UT student to intern at National Geographic Society

April 25, 2012 | News, UToday
By Feliza Casano



A University of Toledo geography and planning student has been awarded a competitive summer internship with the National Geographic Society.

Lee

Yujin Lee, a junior, will spend her summer in Washington, D.C., as one of a limited number of geography interns at the National Geographic Society. According to the scientific and educational institution’s website, the programs “are highly competitive and target students with skills and determination in fields pertinent to National Geographic’s work.”

The National Geographic Society was founded in 1888 to promote science and exploration and amass funds for expeditions around the world. The trips were publicized in National Geographic Magazine. That publication saw an explosion of subscriptions in the early 2000s with about 10 million subscribers today.

The society offers internships in photography and geography.

“Yujin’s earned the right to have this experience,” said Dr. David Nemeth, UT professor of geography and one of Lee’s advisers. “Only about 700 geography undergraduate students have participated in the internship program since it was founded, so she’s part of a fortunate few.”

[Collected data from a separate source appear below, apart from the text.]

/-- RECEIVED_HOLD_TIMER_EXPIRY, where the fine tick has reached the timer at 1: the timer stops, the held-duration count clears, a
HELD port becomes IDLE and selects, a SENDING port goes on; a timer restarted meanwhile only counts (R43, notes/assumptions/3.md).
HELD_LIMIT_FLUSH is the Egress Scheduler's whole report tick where it brings the named port's held-duration count to the held limit,
and changes nothing elsewhere (notes/assumptions/31.md): the queues of every port that it brings there are emptied, no transmitter is
disturbed, and a frame with no other copy than these is deleted, with a loss report when it was metered and no copy of it sent (R16,
R45). -/
def Obligations.HoldsEnd : Prop :=
  (∀ (s : State) (p : Fin 21), (s.tx p).holdDue = true →
    let ended := { s.tx p with rxHold := none, heldCount := 0, holdDue := false }
    ((s.tx p).rxHold = some 1 → (s.tx p).state = .held →
      exec (.receivedHoldTimerExpiry p) s = .next ((s.setTx p { ended with state := .idle }).select p)) ∧
    (∀ f, (s.tx p).rxHold = some 1 → (s.tx p).state = .sending f →
      exec (.receivedHoldTimerExpiry p) s = .next (s.setTx p ended)) ∧
    (∀ n, (s.tx p).rxHold = some (n + 2) →
      exec (.receivedHoldTimerExpiry p) s = .next (s.setTx p { s.tx p with rxHold := some (n + 1), holdDue := false }))) ∧
  (∀ s : State, ReportUser.egressScheduler ∈ s.tb.reportOwed →
    let limited := fun p => (s.tx p).rxHold.isSome && decide (s.cfg.heldLimit ≤ min 256 ((s.tx p).heldCount + 1))
    let flushed := (allPorts.filter limited).flatMap (fun p => (List.range 4).flatMap (fun c => s.queue (queueKey p c)))
    let copies := fun i => (flushed.filter (fun d => d.frame == i)).length
    ∃ t : State, (∀ p : Fin 21, limited p = true → exec (.heldLimitFlush p) s = .next t.takeFrame) ∧
      (∀ p : Fin 21, limited p = false → exec (.heldLimitFlush p) s = .next s.takeFrame) ∧
      exec (.reportTick .egressScheduler) s = .next t.takeFrame ∧ t = { s with tb := t.tb, bm := t.bm, es := t.es } ∧
      (∀ p ∈ allPorts, (t.tx p).state = (s.tx p).state ∧
        ∀ c < 4, t.queue (queueKey p c) = if limited p then [] else s.queue (queueKey p c)) ∧
      (∀ i f, Tab.find? s.bm.frames i = some f →
        (copies i = 0 → Tab.find? t.bm.frames i = some f) ∧
        (1 ≤ copies i → copies i < f.outstanding →
          Tab.find? t.bm.frames i = some { f with outstanding := f.outstanding - copies i }) ∧
        (1 ≤ f.outstanding → f.outstanding ≤ copies i → Tab.find? t.bm.frames i = none ∧
          (f.metered = true → f.transmitted = false → { tenant := f.tenant, length := f.length } ∈ t.bm.losses))) ∧
      (∀ r ∈ t.bm.losses, r ∈ s.bm.losses ∨ ∃ i f, Tab.find? s.bm.frames i = some f ∧ f.outstanding ≤ copies i ∧
        f.metered = true ∧ f.transmitted = false ∧ r = { tenant := f.tenant, length := f.length }) ∧
      t.bm.usageReports = s.bm.usageReports ∧ t.bm.refusals = s.bm.refusals)

/-- Every step keeps R10's accounts: free cells with stored cells make 24,576, each tenant's in-use and each queue's cells are those
of its frames and copies, free descriptors with copies make 8,192, and each frame's copies outstanding are its copies. -/
def Obligations.BufferKept : Prop :=
  ∀ s t : State, s.BufferLinked ∧ s.BufferSound → step s = .next t → t.BufferLinked ∧ t.BufferSound

/-! ## The Address Table (Chapter 2) -/

/-- Learning an address at a port. A key already LOCAL keeps its way, its age is 0, and its move count and mark change only with the
port; any other entry of the key raises its count by one and is PENDING (R20). A key with no entry takes a way of its bucket: the
lowest FREE one, else the lowest ANNOUNCED one, else the LOCAL one of the highest age, from 2 up, the lowest of those, else the lowest
RETIRED one; it is new there with count 0 and PENDING; and with no such way learning is skipped and counted (R21). At most one way
changes, and the lookup that follows finds the address LOCAL at the port (R22). -/
def Obligations.LearnedIsFound : Prop :=
  ∀ (x : AddressTable) (n p : Nat) (a : Addr), isGroup a = false →
    let b := bucketOf n a
    let ways := [4 * b, 4 * b + 1, 4 * b + 2, 4 * b + 3]
    let free := fun i => Tab.find? x.ways i = none
    let announced := fun i => ∃ e, Tab.find? x.ways i = some e ∧ ∃ k, e.place = .atPeer k
    let aged := fun i g => ∃ e, Tab.find? x.ways i = some e ∧ ∃ q m, e.place = .atPort q g m
    let retired := fun i => ∃ e, Tab.find? x.ways i = some e ∧ ∃ m, e.place = .retired m
    let first := fun (f : Nat → Prop) i => f i ∧ ∀ j ∈ ways, f j → i ≤ j
    let noFree := ∀ j ∈ ways, ¬free j
    let noneAnnounced := ∀ j ∈ ways, ¬announced j
    let allYoung := ∀ j ∈ ways, ∀ g, aged j g → g < 2
    let takes := fun i => first free i ∨ (noFree ∧ first announced i) ∨
      (noFree ∧ noneAnnounced ∧ ∃ g, 2 ≤ g ∧ aged i g ∧ ∀ j ∈ ways, ∀ h, aged j h → h < g ∨ (h = g ∧ i ≤ j)) ∨
      (noFree ∧ noneAnnounced ∧ allYoung ∧ first retired i)
    (∃ i, ∀ j, j ≠ i → Tab.find? (x.learn n a p).ways j = Tab.find? x.ways j) ∧
    (∀ i e, x.findKey n a = some (i, e) → (x.learn n a p).lookup n a = .localAt p ∧
      (∀ g m, e.place = .atPort p g m →
        Tab.find? (x.learn n a p).ways i = some { e with place := .atPort p 0 m }) ∧
      ((∀ g m, e.place ≠ .atPort p g m) →
        Tab.find? (x.learn n a p).ways i = some { e with moves := (e.moves + 1) % 16, place := .atPort p 0 .pending })) ∧
    (∀ i ∈ ways, x.findKey n a = none → takes i → (x.learn n a p).lookup n a = .localAt p ∧
      Tab.find? (x.learn n a p).ways i = some { tenant := n, addr := a, moves := 0, place := .atPort p 0 .pending }) ∧
    (x.findKey n a = none → noFree → noneAnnounced → allYoung → (∀ j ∈ ways, ¬retired j) →
      x.learn n a p = { x with skipped := min 4294967295 (x.skipped + 1) })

Lee, a native of Bucheon, South Korea, said she is looking forward to her time in Washington, D.C., since she has only visited the nation’s capital once as a freshman for a geography conference.

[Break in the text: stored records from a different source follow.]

-- ==== Sys2Proof/Laws/State.lean ====
section
/-! SUPPORT. One lemma per field of the state for each named update, and what each named read gives after each named update, so
that no proof unfolds a record update. -/

namespace Sys2Proof.Machine

open Sys2Proof.Config

/-! ## Fields after an update -/

@[simp] theorem State.setLink_il (s : State) (p : Nat) (l : PortLink) : (s.setLink p l).il = s.il := rfl
@[simp] theorem State.setLink_cfg (s : State) (p : Nat) (l : PortLink) : (s.setLink p l).cfg = s.cfg := rfl
@[simp] theorem State.setLink_tb (s : State) (p : Nat) (l : PortLink) : (s.setLink p l).tb = s.tb := rfl
@[simp] theorem State.setLink_iu (s : State) (p : Nat) (l : PortLink) : (s.setLink p l).iu = s.iu := rfl
@[simp] theorem State.setLink_tab (s : State) (p : Nat) (l : PortLink) : (s.setLink p l).tab = s.tab := rfl
@[simp] theorem State.setLink_bm (s : State) (p : Nat) (l : PortLink) : (s.setLink p l).bm = s.bm := rfl
@[simp] theorem State.setLink_es (s : State) (p : Nat) (l : PortLink) : (s.setLink p l).es = s.es := rfl
@[simp] theorem State.setLink_rc (s : State) (p : Nat) (l : PortLink) : (s.setLink p l).rc = s.rc := rfl
@[simp] theorem State.setLink_pu (s : State) (p : Nat) (l : PortLink) : (s.setLink p l).pu = s.pu := rfl
@[simp] theorem State.setLink_xc (s : State) (p : Nat) (l : PortLink) : (s.setLink p l).xc = s.xc := rfl
@[simp] theorem State.setLink_pv (s : State) (p : Nat) (l : PortLink) : (s.setLink p l).pv = s.pv := rfl
@[simp] theorem State.setLink_um (s : State) (p : Nat) (l : PortLink) : (s.setLink p l).um = s.um := rfl
@[simp] theorem State.setLink_re (s : State) (p : Nat) (l : PortLink) : (s.setLink p l).re = s.re := rfl
@[simp] theorem State.setLink_bq (s : State) (p : Nat) (l : PortLink) : (s.setLink p l).bq = s.bq := rfl
@[simp] theorem State.setLink_pending (s : State) (p : Nat) (l : PortLink) : (s.setLink p l).pending = s.pending := rfl

@[simp] theorem State.setIntake_il (s : State) (p : Nat) (i : PortIntake) : (s.setIntake p i).il = s.il := rfl
@[simp] theorem State.setIntake_cfg (s : State) (p : Nat) (i : PortIntake) : (s.setIntake p i).cfg = s.cfg := rfl
@[simp] theorem State.setIntake_tb (s : State) (p : Nat) (i : PortIntake) : (s.setIntake p i).tb = s.tb := rfl
@[simp] theorem State.setIntake_ls (s : State) (p : Nat) (i : PortIntake) : (s.setIntake p i).ls = s.ls := rfl
@[simp] theorem State.setIntake_tab (s : State) (p : Nat) (i : PortIntake) : (s.setIntake p i).tab = s.tab := rfl
@[simp] theorem State.setIntake_bm (s : State) (p : Nat) (i : PortIntake) : (s.setIntake p i).bm = s.bm := rfl
@[simp] theorem State.setIntake_es (s : State) (p : Nat) (i : PortIntake) : (s.setIntake p i).es = s.es := rfl
@[simp] theorem State.setIntake_rc (s : State) (p : Nat) (i : PortIntake) : (s.setIntake p i).rc = s.rc := rfl
@[simp] theorem State.setIntake_pu (s : State) (p : Nat) (i : PortIntake) : (s.setIntake p i).pu = s.pu := rfl
@[simp] theorem State.setIntake_xc (s : State) (p : Nat) (i : PortIntake) : (s.setIntake p i).xc = s.xc := rfl
@[simp] theorem State.setIntake_pv (s : State) (p : Nat) (i : PortIntake) : (s.setIntake p i).pv = s.pv := rfl
@[simp] theorem State.setIntake_um (s : State) (p : Nat) (i : PortIntake) : (s.setIntake p i).um = s.um := rfl
@[simp] theorem State.setIntake_re (s : State) (p : Nat) (i : PortIntake) : (s.setIntake p i).re = s.re := rfl
@[simp] theorem State.setIntake_bq (s : State) (p : Nat) (i : PortIntake) : (s.setIntake p i).bq = s.bq := rfl
@[simp] theorem State.setIntake_pending (s : State) (p : Nat) (i : PortIntake) : (s.setIntake p i).pending = s.pending := rfl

“I’m very excited to go,” she said. “I know I couldn’t do this internship without help from Dr. Nemeth, Dr. Bhuiyan Alam, assistant professor of geography, and Dr. Beth Schlemper, assistant professor of geography, and I am very grateful to them.”

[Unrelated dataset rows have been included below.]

/-! ## Billing.lean -/

@[simp] theorem State.takeUsage_frame (s : State) :
    (s.takeUsage).il = s.il ∧ (s.takeUsage).cfg = s.cfg ∧ (s.takeUsage).tb = s.tb ∧ (s.takeUsage).ls = s.ls ∧
    (s.takeUsage).iu = s.iu ∧ (s.takeUsage).tab = s.tab ∧ (s.takeUsage).es = s.es ∧ (s.takeUsage).rc = s.rc ∧
    (s.takeUsage).pu = s.pu ∧ (s.takeUsage).xc = s.xc ∧ (s.takeUsage).pv = s.pv ∧ (s.takeUsage).re = s.re ∧
    (s.takeUsage).bq = s.bq ∧ (s.takeUsage).pending = s.pending := by
  simp only [State.takeUsage]
  repeat' split
  all_goals simp

@[simp] theorem State.takeRefusal_frame (s : State) :
    (s.takeRefusal).il = s.il ∧ (s.takeRefusal).cfg = s.cfg ∧ (s.takeRefusal).tb = s.tb ∧ (s.takeRefusal).ls = s.ls
    ∧ (s.takeRefusal).iu = s.iu ∧ (s.takeRefusal).tab = s.tab ∧ (s.takeRefusal).es = s.es ∧ (s.takeRefusal).rc =
    s.rc ∧ (s.takeRefusal).pu = s.pu ∧ (s.takeRefusal).xc = s.xc ∧ (s.takeRefusal).pv = s.pv ∧ (s.takeRefusal).re =
    s.re ∧ (s.takeRefusal).bq = s.bq ∧ (s.takeRefusal).pending = s.pending := by
  simp only [State.takeRefusal]
  repeat' split
  all_goals simp

@[simp] theorem State.takeLoss_frame (s : State) :
    (s.takeLoss).il = s.il ∧ (s.takeLoss).cfg = s.cfg ∧ (s.takeLoss).tb = s.tb ∧ (s.takeLoss).ls = s.ls ∧
    (s.takeLoss).iu = s.iu ∧ (s.takeLoss).tab = s.tab ∧ (s.takeLoss).es = s.es ∧ (s.takeLoss).rc = s.rc ∧
    (s.takeLoss).pu = s.pu ∧ (s.takeLoss).xc = s.xc ∧ (s.takeLoss).pv = s.pv ∧ (s.takeLoss).re = s.re ∧
    (s.takeLoss).bq = s.bq ∧ (s.takeLoss).pending = s.pending := by
  simp only [State.takeLoss]
  repeat' split
  all_goals simp

@[simp] theorem State.closeEpoch_frame (s : State) :
    (s.closeEpoch).il = s.il ∧ (s.closeEpoch).cfg = s.cfg ∧ (s.closeEpoch).tb = s.tb ∧ (s.closeEpoch).ls = s.ls ∧
    (s.closeEpoch).iu = s.iu ∧ (s.closeEpoch).tab = s.tab ∧ (s.closeEpoch).bm = s.bm ∧ (s.closeEpoch).es = s.es ∧
    (s.closeEpoch).rc = s.rc ∧ (s.closeEpoch).pu = s.pu ∧ (s.closeEpoch).xc = s.xc ∧ (s.closeEpoch).pv = s.pv ∧
    (s.closeEpoch).bq = s.bq ∧ (s.closeEpoch).pending = s.pending := by
  simp only [State.closeEpoch]
  all_goals simp

@[simp] theorem State.meterClose_frame (s : State) :
    (s.meterClose).il = s.il ∧ (s.meterClose).cfg = s.cfg ∧ (s.meterClose).tb = s.tb ∧ (s.meterClose).ls = s.ls ∧
    (s.meterClose).iu = s.iu ∧ (s.meterClose).tab = s.tab ∧ (s.meterClose).bm = s.bm ∧ (s.meterClose).es = s.es ∧
    (s.meterClose).rc = s.rc ∧ (s.meterClose).pu = s.pu ∧ (s.meterClose).xc = s.xc ∧ (s.meterClose).pv = s.pv ∧
    (s.meterClose).bq = s.bq ∧ (s.meterClose).pending = s.pending := by
  simp only [State.meterClose]
  repeat' split
  all_goals simp

@[simp] theorem State.takeEpoch_frame (s : State) :
    (s.takeEpoch).il = s.il ∧ (s.takeEpoch).cfg = s.cfg ∧ (s.takeEpoch).ls = s.ls ∧ (s.takeEpoch).iu = s.iu ∧
    (s.takeEpoch).tab = s.tab ∧ (s.takeEpoch).bm = s.bm ∧ (s.takeEpoch).es = s.es ∧ (s.takeEpoch).rc = s.rc ∧
    (s.takeEpoch).pu = s.pu ∧ (s.takeEpoch).xc = s.xc ∧ (s.takeEpoch).pv = s.pv ∧ (s.takeEpoch).bq = s.bq ∧
    (s.takeEpoch).pending = s.pending := by
  simp only [State.takeEpoch]
  repeat' split
  all_goals simp

@[simp] theorem State.advance_frame (s : State) (t : Nat) :
    (s.advance t).il = s.il ∧ (s.advance t).cfg = s.cfg ∧ (s.advance t).tb = s.tb ∧ (s.advance t).ls = s.ls ∧
    (s.advance t).iu = s.iu ∧ (s.advance t).tab = s.tab ∧ (s.advance t).bm = s.bm ∧ (s.advance t).es = s.es ∧
    (s.advance t).rc = s.rc ∧ (s.advance t).pu = s.pu ∧ (s.advance t).xc = s.xc ∧ (s.advance t).pv = s.pv ∧
    (s.advance t).um = s.um ∧ (s.advance t).bq = s.bq ∧ (s.advance t).pending = s.pending := by
  simp only [State.advance]
  repeat' split
  all_goals simp

@[simp] theorem State.ratingStep_frame (s : State) :
    (s.ratingStep).il = s.il ∧ (s.ratingStep).cfg = s.cfg ∧ (s.ratingStep).tb = s.tb ∧ (s.ratingStep).ls = s.ls ∧
    (s.ratingStep).iu = s.iu ∧ (s.ratingStep).tab = s.tab ∧ (s.ratingStep).bm = s.bm ∧ (s.ratingStep).es = s.es ∧
    (s.ratingStep).rc = s.rc ∧ (s.ratingStep).pu = s.pu ∧ (s.ratingStep).xc = s.xc ∧ (s.ratingStep).pv = s.pv ∧
    (s.ratingStep).bq = s.bq ∧ (s.ratingStep).pending = s.pending := by
  simp only [State.ratingStep]
  repeat' split
  all_goals simp

@[simp] theorem State.takeCloses_frame (s : State) (n : Nat) :
    (s.takeCloses n).il = s.il ∧ (s.takeCloses n).cfg = s.cfg ∧ (s.takeCloses n).tb = s.tb ∧ (s.takeCloses n).ls =
    s.ls ∧ (s.takeCloses n).iu = s.iu ∧ (s.takeCloses n).tab = s.tab ∧ (s.takeCloses n).bm = s.bm ∧ (s.takeCloses
    n).es = s.es ∧ (s.takeCloses n).rc = s.rc ∧ (s.takeCloses n).pu = s.pu ∧ (s.takeCloses n).xc = s.xc ∧
    (s.takeCloses n).pv = s.pv ∧ (s.takeCloses n).bq = s.bq ∧ (s.takeCloses n).pending = s.pending := by
  induction n generalizing s with
  | zero => simp [State.takeCloses]
  | succ n ih => simp [State.takeCloses, ih]

@[simp] theorem State.takeHeldCloses_frame (s : State) :
    (s.takeHeldCloses).il = s.il ∧ (s.takeHeldCloses).cfg = s.cfg ∧ (s.takeHeldCloses).tb = s.tb ∧
    (s.takeHeldCloses).ls = s.ls ∧ (s.takeHeldCloses).iu = s.iu ∧ (s.takeHeldCloses).tab = s.tab ∧
    (s.takeHeldCloses).bm = s.bm ∧ (s.takeHeldCloses).es = s.es ∧ (s.takeHeldCloses).rc = s.rc ∧
    (s.takeHeldCloses).pu = s.pu ∧ (s.takeHeldCloses).xc = s.xc ∧ (s.takeHeldCloses).pv = s.pv ∧
    (s.takeHeldCloses).bq = s.bq ∧ (s.takeHeldCloses).pending = s.pending := by
  simp only [State.takeHeldCloses, State.takeCloses_frame]
  simp

@[simp] theorem State.computationEnd_frame (s : State) :
    (s.computationEnd).il = s.il ∧ (s.computationEnd).cfg = s.cfg ∧ (s.computationEnd).tb = s.tb ∧
    (s.computationEnd).ls = s.ls ∧ (s.computationEnd).iu = s.iu ∧ (s.computationEnd).tab = s.tab ∧
    (s.computationEnd).bm = s.bm ∧ (s.computationEnd).es = s.es ∧ (s.computationEnd).rc = s.rc ∧
    (s.computationEnd).pu = s.pu ∧ (s.computationEnd).xc = s.xc ∧ (s.computationEnd).pv = s.pv ∧
    (s.computationEnd).pending = s.pending := by
  simp only [State.computationEnd]
  repeat' split
  all_goals simp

Lee said the internship experience will use her skills from her program at UT, where her concentration is geographic information science (GIS).

“Yujin may be assigned or maybe even volunteer to work in the museum as a researcher, or even use her specialized skills from working in our GIS lab in her internship,” Nemeth said. “Our department at UT can boast two National Geographic interns, while many universities have none.”

The Geography and Planning Department last sent a student intern to the National Geographic Society in 1996; Julie Ward wrote her master’s thesis on her experience.